See Storage Layer for implementation-specific details.

Operational Modes

MTS operates in one of two modes, enforced at the type level by the Mode kind and the Ops GADT:

  • KVOnly — mutations write to the KV and Journal columns only. No tree operations are available (no root hash, no proofs). This is the fast-ingest mode.
  • Full — mutations write to KV and update the CSMT/MPF tree. Root hash, inclusion proofs, and completeness proofs are available.

The mode is not observable from the database alone; it is tracked by the Ops GADT in memory.

Lifecycle and Transition

The Ops GADT provides bidirectional transitions:

  • toFull (KVOnly → Full): replays journal entries against the tree via patchParallel with concurrent bucket execution, then returns OpsFull.
  • toKVOnly (Full → KVOnly): verifies the journal is empty, then returns OpsKVOnly.

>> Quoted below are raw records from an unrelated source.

-- ==== Sys2Proof/Laws/State.lean ====
section
/-! SUPPORT. Lookups after updates: what each update of State, of a warp and of a frame leaves in every field that it does not name. -/

namespace Sys2Proof.Machine

/-! ## Updates of State -/

section
variable (s : State) (n : WName) (f : Warp → Warp)
@[simp] theorem modWarp_feat : (modWarp s n f).feat = s.feat := rfl
@[simp] theorem modWarp_booted : (modWarp s n f).booted = s.booted := rfl
@[simp] theorem modWarp_refLost : (modWarp s n f).refLost = s.refLost := rfl
@[simp] theorem modWarp_cfgRec : (modWarp s n f).cfgRec = s.cfgRec := rfl
@[simp] theorem modWarp_recverMax : (modWarp s n f).recverMax = s.recverMax := rfl
@[simp] theorem modWarp_dies : (modWarp s n f).dies = s.dies := rfl
@[simp] theorem modWarp_quads : (modWarp s n f).quads = s.quads := rfl
@[simp] theorem modWarp_mem : (modWarp s n f).mem = s.mem := rfl
@[simp] theorem modWarp_poison : (modWarp s n f).poison = s.poison := rfl
@[simp] theorem modWarp_l1 : (modWarp s n f).l1 = s.l1 := rfl
@[simp] theorem modWarp_tlb : (modWarp s n f).tlb = s.tlb := rfl
@[simp] theorem modWarp_bricks : (modWarp s n f).bricks = s.bricks := rfl
@[simp] theorem modWarp_parts : (modWarp s n f).parts = s.parts := rfl
@[simp] theorem modWarp_launches : (modWarp s n f).launches = s.launches := rfl
@[simp] theorem modWarp_completed : (modWarp s n f).completed = s.completed := rfl
@[simp] theorem modWarp_ends : (modWarp s n f).ends = s.ends := rfl
@[simp] theorem modWarp_gangs : (modWarp s n f).gangs = s.gangs := rfl
@[simp] theorem modWarp_blocks : (modWarp s n f).blocks = s.blocks := rfl
@[simp] theorem modWarp_warps : (modWarp s n f).warps = s.warps.map (fun w => if w.name = n then f w else w) := rfl
@[simp] theorem modWarp_reqs : (modWarp s n f).reqs = s.reqs := rfl
@[simp] theorem modWarp_retained : (modWarp s n f).retained = s.retained := rfl
@[simp] theorem modWarp_seqs : (modWarp s n f).seqs = s.seqs := rfl
@[simp] theorem modWarp_copies : (modWarp s n f).copies = s.copies := rfl
@[simp] theorem modWarp_tier : (modWarp s n f).tier = s.tier := rfl
@[simp] theorem modWarp_chunks : (modWarp s n f).chunks = s.chunks := rfl
@[simp] theorem modWarp_sectors : (modWarp s n f).sectors = s.sectors := rfl
@[simp] theorem modWarp_releases : (modWarp s n f).releases = s.releases := rfl
@[simp] theorem modWarp_images : (modWarp s n f).images = s.images := rfl
@[simp] theorem modWarp_cuts : (modWarp s n f).cuts = s.cuts := rfl
@[simp] theorem modWarp_granules : (modWarp s n f).granules = s.granules := rfl
@[simp] theorem modWarp_keys : (modWarp s n f).keys = s.keys := rfl
@[simp] theorem modWarp_handles : (modWarp s n f).handles = s.handles := rfl
@[simp] theorem modWarp_scrub : (modWarp s n f).scrub = s.scrub := rfl
@[simp] theorem modWarp_fw : (modWarp s n f).fw = s.fw := rfl
@[simp] theorem modWarp_ports : (modWarp s n f).ports = s.ports := rfl
@[simp] theorem modWarp_joins : (modWarp s n f).joins = s.joins := rfl
@[simp] theorem modWarp_fetchq : (modWarp s n f).fetchq = s.fetchq := rfl
@[simp] theorem modWarp_denTurn : (modWarp s n f).denTurn = s.denTurn := rfl
@[simp] theorem modWarp_iss : (modWarp s n f).iss = s.iss := rfl
@[simp] theorem modWarp_agenda : (modWarp s n f).agenda = s.agenda := rfl
@[simp] theorem modWarp_turn : (modWarp s n f).turn = s.turn := rfl
@[simp] theorem modWarp_tick : (modWarp s n f).tick = s.tick := rfl
@[simp] theorem modWarp_free : (modWarp s n f).free = s.free := rfl
@[simp] theorem modWarp_nextId : (modWarp s n f).nextId = s.nextId := rfl
end

section
variable (s : State) (lk blk : Nat) (sh : Bool) (f : Block → Block)
@[simp] theorem modBlock_feat : (modBlock s lk blk sh f).feat = s.feat := rfl
@[simp] theorem modBlock_booted : (modBlock s lk blk sh f).booted = s.booted := rfl
@[simp] theorem modBlock_refLost : (modBlock s lk blk sh f).refLost = s.refLost := rfl
@[simp] theorem modBlock_cfgRec : (modBlock s lk blk sh f).cfgRec = s.cfgRec := rfl
@[simp] theorem modBlock_recverMax : (modBlock s lk blk sh f).recverMax = s.recverMax := rfl
@[simp] theorem modBlock_dies : (modBlock s lk blk sh f).dies = s.dies := rfl
@[simp] theorem modBlock_quads : (modBlock s lk blk sh f).quads = s.quads := rfl
@[simp] theorem modBlock_mem : (modBlock s lk blk sh f).mem = s.mem := rfl
@[simp] theorem modBlock_poison : (modBlock s lk blk sh f).poison = s.poison := rfl
@[simp] theorem modBlock_l1 : (modBlock s lk blk sh f).l1 = s.l1 := rfl
@[simp] theorem modBlock_tlb : (modBlock s lk blk sh f).tlb = s.tlb := rfl
@[simp] theorem modBlock_bricks : (modBlock s lk blk sh f).bricks = s.bricks := rfl
@[simp] theorem modBlock_parts : (modBlock s lk blk sh f).parts = s.parts := rfl
@[simp] theorem modBlock_launches : (modBlock s lk blk sh f).launches = s.launches := rfl
@[simp] theorem modBlock_completed : (modBlock s lk blk sh f).completed = s.completed := rfl
@[simp] theorem modBlock_ends : (modBlock s lk blk sh f).ends = s.ends := rfl
@[simp] theorem modBlock_gangs : (modBlock s lk blk sh f).gangs = s.gangs := rfl
@[simp] theorem modBlock_warps : (modBlock s lk blk sh f).warps = s.warps := rfl
@[simp] theorem modBlock_reqs : (modBlock s lk blk sh f).reqs = s.reqs := rfl
@[simp] theorem modBlock_retained : (modBlock s lk blk sh f).retained = s.retained := rfl
@[simp] theorem modBlock_seqs : (modBlock s lk blk sh f).seqs = s.seqs := rfl
@[simp] theorem modBlock_copies : (modBlock s lk blk sh f).copies = s.copies := rfl
@[simp] theorem modBlock_tier : (modBlock s lk blk sh f).tier = s.tier := rfl
@[simp] theorem modBlock_chunks : (modBlock s lk blk sh f).chunks = s.chunks := rfl
@[simp] theorem modBlock_sectors : (modBlock s lk blk sh f).sectors = s.sectors := rfl
@[simp] theorem modBlock_releases : (modBlock s lk blk sh f).releases = s.releases := rfl
@[simp] theorem modBlock_images : (modBlock s lk blk sh f).images = s.images := rfl
@[simp] theorem modBlock_cuts : (modBlock s lk blk sh f).cuts = s.cuts := rfl
@[simp] theorem modBlock_granules : (modBlock s lk blk sh f).granules = s.granules := rfl
@[simp] theorem modBlock_keys : (modBlock s lk blk sh f).keys = s.keys := rfl
@[simp] theorem modBlock_handles : (modBlock s lk blk sh f).handles = s.handles := rfl
@[simp] theorem modBlock_scrub : (modBlock s lk blk sh f).scrub = s.scrub := rfl
@[simp] theorem modBlock_fw : (modBlock s lk blk sh f).fw = s.fw := rfl
@[simp] theorem modBlock_ports : (modBlock s lk blk sh f).ports = s.ports := rfl
@[simp] theorem modBlock_joins : (modBlock s lk blk sh f).joins = s.joins := rfl
@[simp] theorem modBlock_fetchq : (modBlock s lk blk sh f).fetchq = s.fetchq := rfl
@[simp] theorem modBlock_denTurn : (modBlock s lk blk sh f).denTurn = s.denTurn := rfl
@[simp] theorem modBlock_iss : (modBlock s lk blk sh f).iss = s.iss := rfl
@[simp] theorem modBlock_agenda : (modBlock s lk blk sh f).agenda = s.agenda := rfl
@[simp] theorem modBlock_turn : (modBlock s lk blk sh f).turn = s.turn := rfl
@[simp] theorem modBlock_tick : (modBlock s lk blk sh f).tick = s.tick := rfl
@[simp] theorem modBlock_free : (modBlock s lk blk sh f).free = s.free := rfl
@[simp] theorem modBlock_nextId : (modBlock s lk blk sh f).nextId = s.nextId := rfl
end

The MtsTransition record provides a managed lifecycle with a one-shot transitionToFull action that locks the KVOnly store before replaying.

Crash Safety

Each bucket transaction in the parallel replay is atomic (tree ops + journal entry deletes in a single transaction). A sentinel flag in the journal column brackets the non-atomic toFull sequence:

  1. Write sentinel + expandToBucketDepth (atomic)
  2. Replay loop (parallel bucket transactions)
  3. mergeSubtreeRoots + delete sentinel (atomic)

If the process crashes between steps 1–4, the next toFull detects the sentinel, runs mergeSubtreeRoots to fix the tree top, then continues with the normal replay of remaining journal entries.

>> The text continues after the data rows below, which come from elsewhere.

/-- The frame shown after an issue is the one that its body leaves. -/
theorem frameIn_finish {s : State} {c0 : Ctx} {w old v : Warp} (h0 : ctxOf s = some c0)
    (hold : ∃ w0, findWarp s c0.w.name = some w0 ∧ old.frames = w0.frames)
    (hstep : FrameStep c0.w w)
    (hv : v.frames = (if c0.den.isSome then old.frames.take old.depth ++ w.frames else w.frames)) : frameIn (startPass c0) v = w.cur := by
  obtain ⟨wx, n, hn, hw, hden, _, _, hcw, hname⟩ := ctxOf_spec h0
  obtain ⟨w0, hw0, hof⟩ := hold
  rw [hname] at hw0
  have : w0 = wx := Option.some.inj (hw0.symm.trans hw)
  subst this
  unfold frameIn Warp.cur
  show (if c0.den.isSome then _ else _) = _
  cases hd : c0.den with
  | none => simp only [hd, Option.isSome_none, Bool.false_eq_true, if_false] at hv ⊢; rw [hv]
  | some t =>
    simp only [hd, Option.isSome_some, if_true] at hv ⊢
    rw [hd] at hden
    rw [← hden] at hcw
    simp only at hcw
    have hdep : old.depth = w0.depth := by simp [Warp.depth, hof]
    rw [hv, hof, hdep]
    have hc : c0.w.frames = w0.frames.drop w0.depth := by rw [hcw]
    have hlen : c0.w.frames.length ≤ 1 := by rw [hc, List.length_drop]; unfold Warp.depth; omega
    rcases hstep.2 with he | ⟨g, he⟩
    · rw [he]
      cases hcf : c0.w.frames with
      | nil =>
        have : w0.frames = [] := by
          have hl := congrArg List.length (hc.symm.trans hcf)
          simp only [List.length_drop, Warp.depth, List.length_nil] at hl
          exact List.length_eq_zero_iff.1 (by omega)
        simp [this]
      | cons a as =>
        have has : as = [] := by rw [hcf] at hlen; simpa using hlen
        subst has; simp
    · have has : c0.w.frames.tail = [] := by
        cases hcf : c0.w.frames with
        | nil => rfl
        | cons a as => rw [hcf] at hlen; simpa using hlen
      rw [he, has]; simp

/-! ## Transfers through burrows -/

/-- Only the detector state of warps differs. -/
def SameWarps (s t : State) : Prop := ∀ n w, findWarp s n = some w → ∃ r, findWarp t n = some { w with race := r }

theorem SameWarps.refl (s : State) : SameWarps s s := fun _ w h => ⟨w.race, h⟩
theorem SameWarps.trans {a b c : State} (h : SameWarps a b) (k : SameWarps b c) : SameWarps a c := fun n w hw => by
  obtain ⟨r, h1⟩ := h n w hw
  obtain ⟨r2, h2⟩ := k n _ h1
  exact ⟨r2, h2⟩
theorem sameWarps_of_eq {s t : State} (h : t.warps = s.warps) : SameWarps s t := fun n w hw => ⟨w.race, by
  unfold findWarp at *; rw [h]; exact hw⟩
theorem sameWarps_modRace (s : State) (m : WName) (f : RaceSt → RaceSt) : SameWarps s (modRace s m f) := fun n w hw => by
  have hn := findWarp_name hw
  by_cases h : n = m
  · subst h
    exact ⟨_, findWarp_modWarp hw hn⟩
  · refine ⟨w.race, ?_⟩
    have := findWarp_modWarp_other (s := s) (f := fun w => { w with race := f w.race }) h (fun _ hw => hw)
    exact this.trans hw
theorem sameWarps_foldl {α : Type} {g : State → α → State} (h : ∀ s a, SameWarps s (g s a)) : ∀ (xs : List α) (s : State),
    SameWarps s (xs.foldl g s)
  | [], s => .refl s
  | a :: xs, s => (h s a).trans (sameWarps_foldl h xs (g s a))
theorem sameWarps_modRaceAny (s : State) (m : WName) (f : RaceSt → RaceSt) : SameWarps s (modRaceAny s m f) := by
  unfold modRaceAny modWarpAny; split
  · exact sameWarps_modRace s m f
  · exact sameWarps_of_eq rfl
theorem sameWarps_raceAcquire (s : State) (p : Party) (n : WName) (t : Nat) (sp : Space) (a z k : Nat) :
    SameWarps s (raceAcquire s p n t sp a z k) := by
  unfold raceAcquire; dsimp only; split
  · exact .refl s
  · exact sameWarps_modRaceAny s n _
theorem sameWarps_popEdges (s : State) (p : Party) (n : WName) (ts : List Nat) (sp : Space) (k : Nat) (ks : List Nat) :
    SameWarps s (popEdges s p n ts sp k ks) := by
  unfold popEdges; split
  · exact .refl s
  · exact sameWarps_foldl (fun s (a : Nat × Nat) => sameWarps_raceAcquire s p n _ sp a.1 1 k) _ s
theorem warps_deposits (sp : Space) (m : Nat) (rels : List (Nat × RelSrc)) : ∀ (xs : List (Nat × Nat)) (s : State),
    (xs.foldl (fun acc k => match rels[k.2 % m]? with
      | some e => raceDeposit (raceOverwrite acc sp k.1 1) sp k.1 1 e.2
      | none => acc) s).warps = s.warps
  | [], _ => rfl
  | x :: xs, s => by
    rw [List.foldl_cons, warps_deposits sp m rels xs]
    split <;> rfl
theorem sameWarps_pushEdges (s : State) (p : Party) (n : WName) (ts : List Nat) (sp : Space) (k : Nat) (ks : List Nat) :
    SameWarps s (pushEdges s p n ts sp k ks) := by
  unfold pushEdges; split
  · exact .refl s
  · split
    · exact .refl s
    · exact (sameWarps_of_eq (warps_deposits _ _ _ _ _)).trans (sameWarps_modRace _ n _)

/-- A transfer changes no warp but for its detector state. -/
theorem qTransfer_spec (s : State) (c : Ctx) (w : Warp) (ts : List Nat) (pops : List (Nat × Nat)) (push : Option Nat) (b : Block) :
    SameWarps s (qTransfer s c w ts pops push b).1 ∧ ∃ r, (qTransfer s c w ts pops push b).2 = { w with race := r } := by
  unfold qTransfer
  split
  · exact ⟨.refl s, w.race, rfl⟩
  · dsimp only
    refine ⟨?_, ?_⟩
    · have h1 : SameWarps s (modBlock s c.l.lk c.b.blk c.b.shadow (fun _ => b)) := sameWarps_of_eq rfl
      have h2 := h1.trans (sameWarps_popEdges _ (partyOf w c.den) c.w.name ts (.scratch c.l.lk c.b.blk c.b.shadow) 1 (popKeys c.b pops ts.length))
      cases push with
      | none => exact h2
      | some n => exact h2.trans (sameWarps_pushEdges _ _ _ _ _ _ _)
    · split
      · exact ⟨_, rfl⟩
      · exact ⟨w.race, rfl⟩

The DbState type exposes this as a three-state open result:

  • NeedsRecovery — sentinel found, must run recovery first
  • Ready — clean state, choose KVOnly or Full

Rollbacks

The rollbacks library implements a swap-partition model where two database partitions alternate between "live" and "staging" roles. Rollbacks discard the staging partition and swap back. Formal correctness is proved in Lean 4 (see lean/ directory).